Task item>
For the entries below, the result should be an exact transcription of the lines from the one with "lanes released at" up to and including the one with "s.hosts.objs = [] →", and only those.

Excerpted records>
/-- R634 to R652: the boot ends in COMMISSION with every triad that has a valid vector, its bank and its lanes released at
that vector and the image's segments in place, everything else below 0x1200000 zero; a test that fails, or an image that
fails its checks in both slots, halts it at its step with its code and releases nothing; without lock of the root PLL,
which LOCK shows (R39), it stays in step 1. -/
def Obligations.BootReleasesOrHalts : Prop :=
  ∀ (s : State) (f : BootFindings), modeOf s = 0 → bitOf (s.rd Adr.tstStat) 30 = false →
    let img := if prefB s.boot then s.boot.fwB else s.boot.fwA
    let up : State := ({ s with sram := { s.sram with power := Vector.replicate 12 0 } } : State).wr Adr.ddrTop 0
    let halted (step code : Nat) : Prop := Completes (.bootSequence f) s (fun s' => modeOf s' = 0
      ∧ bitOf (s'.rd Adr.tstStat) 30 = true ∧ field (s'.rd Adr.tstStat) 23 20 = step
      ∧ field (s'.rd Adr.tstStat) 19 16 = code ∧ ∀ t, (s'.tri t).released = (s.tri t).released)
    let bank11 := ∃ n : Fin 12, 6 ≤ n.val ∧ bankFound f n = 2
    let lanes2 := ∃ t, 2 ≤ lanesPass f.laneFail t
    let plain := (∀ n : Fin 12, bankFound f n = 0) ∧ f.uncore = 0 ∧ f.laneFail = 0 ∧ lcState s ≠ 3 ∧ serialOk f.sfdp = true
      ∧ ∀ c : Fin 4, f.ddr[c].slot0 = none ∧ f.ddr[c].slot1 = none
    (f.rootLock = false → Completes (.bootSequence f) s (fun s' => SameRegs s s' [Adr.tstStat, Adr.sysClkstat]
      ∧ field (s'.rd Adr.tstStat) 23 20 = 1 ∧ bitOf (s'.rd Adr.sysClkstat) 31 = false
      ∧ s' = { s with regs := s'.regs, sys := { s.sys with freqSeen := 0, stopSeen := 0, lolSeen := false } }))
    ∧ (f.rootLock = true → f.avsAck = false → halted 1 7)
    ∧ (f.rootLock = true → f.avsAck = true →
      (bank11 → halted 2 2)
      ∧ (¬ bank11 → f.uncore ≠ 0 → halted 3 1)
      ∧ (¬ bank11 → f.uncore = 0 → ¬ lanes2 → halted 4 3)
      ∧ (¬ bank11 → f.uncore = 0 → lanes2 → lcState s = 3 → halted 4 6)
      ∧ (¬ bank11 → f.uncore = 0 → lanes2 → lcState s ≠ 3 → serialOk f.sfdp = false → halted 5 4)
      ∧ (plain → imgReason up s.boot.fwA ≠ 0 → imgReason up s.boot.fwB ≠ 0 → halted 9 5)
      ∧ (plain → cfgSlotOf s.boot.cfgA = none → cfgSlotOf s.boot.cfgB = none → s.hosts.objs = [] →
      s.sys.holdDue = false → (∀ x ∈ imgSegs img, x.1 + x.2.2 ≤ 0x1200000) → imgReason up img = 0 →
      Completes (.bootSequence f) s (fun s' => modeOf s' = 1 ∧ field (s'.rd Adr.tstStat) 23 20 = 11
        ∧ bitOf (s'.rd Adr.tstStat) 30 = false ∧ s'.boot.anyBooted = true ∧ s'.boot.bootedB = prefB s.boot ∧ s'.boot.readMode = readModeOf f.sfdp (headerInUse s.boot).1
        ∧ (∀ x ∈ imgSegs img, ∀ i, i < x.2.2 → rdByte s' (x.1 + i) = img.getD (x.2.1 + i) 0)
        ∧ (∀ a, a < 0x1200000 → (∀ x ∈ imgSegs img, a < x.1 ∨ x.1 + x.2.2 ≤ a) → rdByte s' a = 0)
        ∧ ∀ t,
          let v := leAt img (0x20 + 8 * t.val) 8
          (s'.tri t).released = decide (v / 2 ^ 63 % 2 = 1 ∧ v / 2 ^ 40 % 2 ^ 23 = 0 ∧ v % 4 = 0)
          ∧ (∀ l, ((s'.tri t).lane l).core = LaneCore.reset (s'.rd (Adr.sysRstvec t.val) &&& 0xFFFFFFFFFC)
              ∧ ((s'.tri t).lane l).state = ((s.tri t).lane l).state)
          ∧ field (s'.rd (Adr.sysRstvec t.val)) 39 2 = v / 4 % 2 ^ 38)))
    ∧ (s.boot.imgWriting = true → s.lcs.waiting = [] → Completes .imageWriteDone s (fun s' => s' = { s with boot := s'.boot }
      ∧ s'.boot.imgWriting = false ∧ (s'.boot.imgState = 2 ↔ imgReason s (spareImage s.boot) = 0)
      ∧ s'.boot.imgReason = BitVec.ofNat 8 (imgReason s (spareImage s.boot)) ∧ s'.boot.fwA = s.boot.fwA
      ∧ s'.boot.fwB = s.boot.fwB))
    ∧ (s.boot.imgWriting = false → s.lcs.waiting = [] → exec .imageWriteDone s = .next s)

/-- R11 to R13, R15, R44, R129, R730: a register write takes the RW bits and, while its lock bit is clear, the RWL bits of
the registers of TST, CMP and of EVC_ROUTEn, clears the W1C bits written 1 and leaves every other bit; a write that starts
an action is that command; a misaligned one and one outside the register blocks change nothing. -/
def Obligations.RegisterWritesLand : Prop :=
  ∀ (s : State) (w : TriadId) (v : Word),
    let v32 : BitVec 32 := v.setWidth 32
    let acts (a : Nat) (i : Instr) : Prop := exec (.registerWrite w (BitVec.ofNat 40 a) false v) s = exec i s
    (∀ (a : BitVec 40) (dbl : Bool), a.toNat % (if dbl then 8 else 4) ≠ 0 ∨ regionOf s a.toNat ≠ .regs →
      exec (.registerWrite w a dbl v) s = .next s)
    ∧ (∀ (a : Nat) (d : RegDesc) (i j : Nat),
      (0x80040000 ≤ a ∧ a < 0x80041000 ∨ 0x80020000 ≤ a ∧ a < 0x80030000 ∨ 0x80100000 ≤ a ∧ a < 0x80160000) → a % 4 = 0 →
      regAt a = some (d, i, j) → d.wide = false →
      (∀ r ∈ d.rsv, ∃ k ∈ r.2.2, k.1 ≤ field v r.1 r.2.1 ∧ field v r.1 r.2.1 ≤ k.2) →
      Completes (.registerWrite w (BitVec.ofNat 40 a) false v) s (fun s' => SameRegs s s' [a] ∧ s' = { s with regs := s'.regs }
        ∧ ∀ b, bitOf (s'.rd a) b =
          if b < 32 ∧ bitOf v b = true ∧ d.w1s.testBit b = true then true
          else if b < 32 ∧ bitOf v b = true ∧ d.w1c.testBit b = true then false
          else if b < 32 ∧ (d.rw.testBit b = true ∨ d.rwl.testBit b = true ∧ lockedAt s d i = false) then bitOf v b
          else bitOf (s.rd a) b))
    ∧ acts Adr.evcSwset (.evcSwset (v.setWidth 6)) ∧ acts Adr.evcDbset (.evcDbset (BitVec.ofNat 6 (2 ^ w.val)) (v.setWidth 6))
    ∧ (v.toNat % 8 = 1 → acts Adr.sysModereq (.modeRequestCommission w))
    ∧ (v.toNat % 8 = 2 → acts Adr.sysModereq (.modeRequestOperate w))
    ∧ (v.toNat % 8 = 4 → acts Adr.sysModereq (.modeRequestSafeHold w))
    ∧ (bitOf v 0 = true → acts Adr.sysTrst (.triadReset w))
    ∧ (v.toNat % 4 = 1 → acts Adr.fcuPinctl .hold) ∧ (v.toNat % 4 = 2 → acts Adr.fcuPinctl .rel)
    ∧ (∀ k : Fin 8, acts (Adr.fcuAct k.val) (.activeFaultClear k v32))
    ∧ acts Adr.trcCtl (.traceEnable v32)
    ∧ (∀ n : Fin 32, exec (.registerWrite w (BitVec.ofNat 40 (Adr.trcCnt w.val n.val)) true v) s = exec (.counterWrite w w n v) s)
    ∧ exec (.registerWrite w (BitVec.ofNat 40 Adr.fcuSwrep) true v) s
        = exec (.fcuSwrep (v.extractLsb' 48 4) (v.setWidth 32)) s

---

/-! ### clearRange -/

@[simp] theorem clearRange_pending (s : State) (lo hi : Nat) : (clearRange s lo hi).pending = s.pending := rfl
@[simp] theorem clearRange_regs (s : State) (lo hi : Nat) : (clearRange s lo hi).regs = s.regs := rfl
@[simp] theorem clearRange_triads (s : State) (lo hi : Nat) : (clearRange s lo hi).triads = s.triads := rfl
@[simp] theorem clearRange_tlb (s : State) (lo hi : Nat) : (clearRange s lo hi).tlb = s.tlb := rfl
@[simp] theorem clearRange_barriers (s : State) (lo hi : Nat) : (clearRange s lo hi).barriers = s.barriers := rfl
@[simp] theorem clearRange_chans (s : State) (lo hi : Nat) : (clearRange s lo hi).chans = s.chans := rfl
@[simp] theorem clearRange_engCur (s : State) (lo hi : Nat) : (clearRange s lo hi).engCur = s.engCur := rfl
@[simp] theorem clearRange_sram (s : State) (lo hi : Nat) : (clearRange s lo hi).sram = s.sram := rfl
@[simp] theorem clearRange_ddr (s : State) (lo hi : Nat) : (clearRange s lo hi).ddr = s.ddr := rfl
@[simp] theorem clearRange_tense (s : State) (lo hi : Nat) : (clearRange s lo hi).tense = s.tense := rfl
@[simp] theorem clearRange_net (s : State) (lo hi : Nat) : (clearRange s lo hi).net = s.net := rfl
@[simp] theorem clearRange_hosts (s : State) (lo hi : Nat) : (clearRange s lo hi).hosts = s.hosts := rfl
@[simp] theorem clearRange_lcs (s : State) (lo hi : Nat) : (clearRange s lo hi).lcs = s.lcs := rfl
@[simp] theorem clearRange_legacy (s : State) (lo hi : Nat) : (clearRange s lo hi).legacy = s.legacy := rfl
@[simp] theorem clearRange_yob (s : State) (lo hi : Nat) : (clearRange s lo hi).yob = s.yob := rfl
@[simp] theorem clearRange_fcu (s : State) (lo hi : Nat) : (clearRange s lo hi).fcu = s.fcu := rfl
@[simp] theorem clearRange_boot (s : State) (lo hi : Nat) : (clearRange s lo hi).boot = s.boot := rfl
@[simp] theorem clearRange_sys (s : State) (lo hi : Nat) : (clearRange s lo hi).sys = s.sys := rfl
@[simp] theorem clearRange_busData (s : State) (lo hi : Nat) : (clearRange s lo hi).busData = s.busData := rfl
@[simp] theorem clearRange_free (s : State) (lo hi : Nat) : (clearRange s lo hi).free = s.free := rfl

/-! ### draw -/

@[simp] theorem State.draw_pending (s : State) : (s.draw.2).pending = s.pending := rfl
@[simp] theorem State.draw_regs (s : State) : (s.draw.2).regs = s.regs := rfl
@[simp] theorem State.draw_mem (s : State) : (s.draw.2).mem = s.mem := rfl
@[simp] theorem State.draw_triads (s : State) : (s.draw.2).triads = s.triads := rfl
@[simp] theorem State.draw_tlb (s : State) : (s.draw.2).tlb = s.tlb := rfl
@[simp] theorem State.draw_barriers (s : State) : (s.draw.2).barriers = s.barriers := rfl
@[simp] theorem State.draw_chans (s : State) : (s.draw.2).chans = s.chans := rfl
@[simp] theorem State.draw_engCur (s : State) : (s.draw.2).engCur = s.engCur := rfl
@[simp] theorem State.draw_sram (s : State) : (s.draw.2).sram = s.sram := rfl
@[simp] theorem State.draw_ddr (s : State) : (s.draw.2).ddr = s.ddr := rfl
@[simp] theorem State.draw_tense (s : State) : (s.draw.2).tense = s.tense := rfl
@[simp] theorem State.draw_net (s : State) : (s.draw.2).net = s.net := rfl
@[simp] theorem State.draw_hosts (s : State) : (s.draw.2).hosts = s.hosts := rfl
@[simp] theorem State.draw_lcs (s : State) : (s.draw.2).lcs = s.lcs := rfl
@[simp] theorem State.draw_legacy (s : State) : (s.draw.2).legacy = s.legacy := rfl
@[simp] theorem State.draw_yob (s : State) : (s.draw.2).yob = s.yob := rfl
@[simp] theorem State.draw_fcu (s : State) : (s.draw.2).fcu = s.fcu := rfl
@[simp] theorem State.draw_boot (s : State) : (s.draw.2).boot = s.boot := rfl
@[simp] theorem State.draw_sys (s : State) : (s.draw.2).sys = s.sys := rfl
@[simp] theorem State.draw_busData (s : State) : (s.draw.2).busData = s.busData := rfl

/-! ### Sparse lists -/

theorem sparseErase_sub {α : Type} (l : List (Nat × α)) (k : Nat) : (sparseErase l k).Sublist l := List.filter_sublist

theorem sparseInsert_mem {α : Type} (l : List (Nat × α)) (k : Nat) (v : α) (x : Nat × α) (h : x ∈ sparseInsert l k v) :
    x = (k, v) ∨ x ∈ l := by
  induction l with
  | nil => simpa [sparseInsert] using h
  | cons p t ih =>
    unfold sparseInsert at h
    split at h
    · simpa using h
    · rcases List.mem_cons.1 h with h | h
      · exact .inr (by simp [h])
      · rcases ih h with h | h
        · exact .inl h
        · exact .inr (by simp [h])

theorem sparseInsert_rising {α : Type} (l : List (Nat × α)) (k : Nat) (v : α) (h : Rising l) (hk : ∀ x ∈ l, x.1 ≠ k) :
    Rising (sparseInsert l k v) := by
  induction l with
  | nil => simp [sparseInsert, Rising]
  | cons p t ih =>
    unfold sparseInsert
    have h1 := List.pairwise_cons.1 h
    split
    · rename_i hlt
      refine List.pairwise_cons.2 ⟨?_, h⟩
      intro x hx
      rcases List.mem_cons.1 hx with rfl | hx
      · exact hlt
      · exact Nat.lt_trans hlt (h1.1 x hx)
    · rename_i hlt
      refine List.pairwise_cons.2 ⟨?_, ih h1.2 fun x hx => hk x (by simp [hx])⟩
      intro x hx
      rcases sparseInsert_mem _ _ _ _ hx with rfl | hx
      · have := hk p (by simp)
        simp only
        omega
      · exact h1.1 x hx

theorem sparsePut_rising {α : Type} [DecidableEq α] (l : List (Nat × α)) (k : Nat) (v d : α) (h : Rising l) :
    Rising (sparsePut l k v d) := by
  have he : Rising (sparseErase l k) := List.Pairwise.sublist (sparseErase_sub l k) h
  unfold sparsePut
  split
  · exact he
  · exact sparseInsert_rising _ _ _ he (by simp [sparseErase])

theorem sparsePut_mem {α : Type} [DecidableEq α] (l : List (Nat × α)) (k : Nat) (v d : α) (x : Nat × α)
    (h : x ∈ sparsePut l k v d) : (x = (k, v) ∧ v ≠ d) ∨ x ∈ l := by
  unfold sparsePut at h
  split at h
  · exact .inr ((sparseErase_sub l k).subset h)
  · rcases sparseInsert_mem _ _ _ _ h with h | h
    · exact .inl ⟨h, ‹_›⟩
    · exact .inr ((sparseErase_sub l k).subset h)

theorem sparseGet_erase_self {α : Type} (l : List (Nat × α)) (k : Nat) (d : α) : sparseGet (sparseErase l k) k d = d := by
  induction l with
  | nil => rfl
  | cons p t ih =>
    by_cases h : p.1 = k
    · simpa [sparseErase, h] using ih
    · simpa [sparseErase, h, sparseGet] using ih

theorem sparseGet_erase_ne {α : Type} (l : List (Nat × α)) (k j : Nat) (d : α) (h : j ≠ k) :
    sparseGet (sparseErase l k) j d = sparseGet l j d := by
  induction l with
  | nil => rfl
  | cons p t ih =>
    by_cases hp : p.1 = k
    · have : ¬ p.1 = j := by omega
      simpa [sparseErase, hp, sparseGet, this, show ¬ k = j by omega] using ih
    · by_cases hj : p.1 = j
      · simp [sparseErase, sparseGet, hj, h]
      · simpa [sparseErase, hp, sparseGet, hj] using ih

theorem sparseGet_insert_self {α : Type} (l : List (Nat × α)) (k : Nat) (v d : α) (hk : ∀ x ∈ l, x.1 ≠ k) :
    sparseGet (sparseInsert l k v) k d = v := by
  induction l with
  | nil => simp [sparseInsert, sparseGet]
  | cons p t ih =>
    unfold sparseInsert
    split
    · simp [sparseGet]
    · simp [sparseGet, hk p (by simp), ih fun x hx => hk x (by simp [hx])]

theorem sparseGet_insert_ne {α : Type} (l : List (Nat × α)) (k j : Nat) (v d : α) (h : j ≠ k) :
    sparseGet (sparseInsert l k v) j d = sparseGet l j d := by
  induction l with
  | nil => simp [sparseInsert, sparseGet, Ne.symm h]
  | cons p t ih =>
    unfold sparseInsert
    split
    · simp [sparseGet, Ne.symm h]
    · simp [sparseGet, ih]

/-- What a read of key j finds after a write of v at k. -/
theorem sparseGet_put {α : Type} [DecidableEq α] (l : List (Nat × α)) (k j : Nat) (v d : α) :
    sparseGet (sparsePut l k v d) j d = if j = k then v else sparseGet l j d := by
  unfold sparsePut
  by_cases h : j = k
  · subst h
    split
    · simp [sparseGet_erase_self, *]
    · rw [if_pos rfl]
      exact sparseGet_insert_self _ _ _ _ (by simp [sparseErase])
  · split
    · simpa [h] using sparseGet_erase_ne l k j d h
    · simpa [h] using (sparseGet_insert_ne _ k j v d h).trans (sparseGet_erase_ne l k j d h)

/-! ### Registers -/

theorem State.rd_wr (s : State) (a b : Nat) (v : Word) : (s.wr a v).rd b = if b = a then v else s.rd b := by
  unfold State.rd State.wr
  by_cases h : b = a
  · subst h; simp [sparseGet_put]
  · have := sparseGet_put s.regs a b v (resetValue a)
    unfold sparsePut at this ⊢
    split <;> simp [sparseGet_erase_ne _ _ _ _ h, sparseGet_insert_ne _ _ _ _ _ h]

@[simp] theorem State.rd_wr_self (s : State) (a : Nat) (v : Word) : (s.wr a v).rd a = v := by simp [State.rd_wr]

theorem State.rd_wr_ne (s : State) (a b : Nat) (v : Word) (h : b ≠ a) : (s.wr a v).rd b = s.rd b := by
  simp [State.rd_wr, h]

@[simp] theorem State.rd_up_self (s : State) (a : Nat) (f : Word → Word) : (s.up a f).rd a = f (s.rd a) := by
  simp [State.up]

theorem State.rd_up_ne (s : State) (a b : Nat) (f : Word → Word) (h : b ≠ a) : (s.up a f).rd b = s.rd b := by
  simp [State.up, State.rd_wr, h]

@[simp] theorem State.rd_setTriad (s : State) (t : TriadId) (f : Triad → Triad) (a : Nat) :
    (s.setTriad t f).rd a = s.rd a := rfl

Your solution>
/-- R634 to R652: the boot ends in COMMISSION with every triad that has a valid vector, its bank and its lanes released at
that vector and the image's segments in place, everything else below 0x1200000 zero; a test that fails, or an image that
fails its checks in both slots, halts it at its step with its code and releases nothing; without lock of the root PLL,
which LOCK shows (R39), it stays in step 1. -/
def Obligations.BootReleasesOrHalts : Prop :=
  ∀ (s : State) (f : BootFindings), modeOf s = 0 → bitOf (s.rd Adr.tstStat) 30 = false →
    let img := if prefB s.boot then s.boot.fwB else s.boot.fwA
    let up : State := ({ s with sram := { s.sram with power := Vector.replicate 12 0 } } : State).wr Adr.ddrTop 0
    let halted (step code : Nat) : Prop := Completes (.bootSequence f) s (fun s' => modeOf s' = 0
      ∧ bitOf (s'.rd Adr.tstStat) 30 = true ∧ field (s'.rd Adr.tstStat) 23 20 = step
      ∧ field (s'.rd Adr.tstStat) 19 16 = code ∧ ∀ t, (s'.tri t).released = (s.tri t).released)
    let bank11 := ∃ n : Fin 12, 6 ≤ n.val ∧ bankFound f n = 2
    let lanes2 := ∃ t, 2 ≤ lanesPass f.laneFail t
    let plain := (∀ n : Fin 12, bankFound f n = 0) ∧ f.uncore = 0 ∧ f.laneFail = 0 ∧ lcState s ≠ 3 ∧ serialOk f.sfdp = true
      ∧ ∀ c : Fin 4, f.ddr[c].slot0 = none ∧ f.ddr[c].slot1 = none
    (f.rootLock = false → Completes (.bootSequence f) s (fun s' => SameRegs s s' [Adr.tstStat, Adr.sysClkstat]
      ∧ field (s'.rd Adr.tstStat) 23 20 = 1 ∧ bitOf (s'.rd Adr.sysClkstat) 31 = false
      ∧ s' = { s with regs := s'.regs, sys := { s.sys with freqSeen := 0, stopSeen := 0, lolSeen := false } }))
    ∧ (f.rootLock = true → f.avsAck = false → halted 1 7)
    ∧ (f.rootLock = true → f.avsAck = true →
      (bank11 → halted 2 2)
      ∧ (¬ bank11 → f.uncore ≠ 0 → halted 3 1)
      ∧ (¬ bank11 → f.uncore = 0 → ¬ lanes2 → halted 4 3)
      ∧ (¬ bank11 → f.uncore = 0 → lanes2 → lcState s = 3 → halted 4 6)
      ∧ (¬ bank11 → f.uncore = 0 → lanes2 → lcState s ≠ 3 → serialOk f.sfdp = false → halted 5 4)
      ∧ (plain → imgReason up s.boot.fwA ≠ 0 → imgReason up s.boot.fwB ≠ 0 → halted 9 5)
      ∧ (plain → cfgSlotOf s.boot.cfgA = none → cfgSlotOf s.boot.cfgB = none → s.hosts.objs = [] →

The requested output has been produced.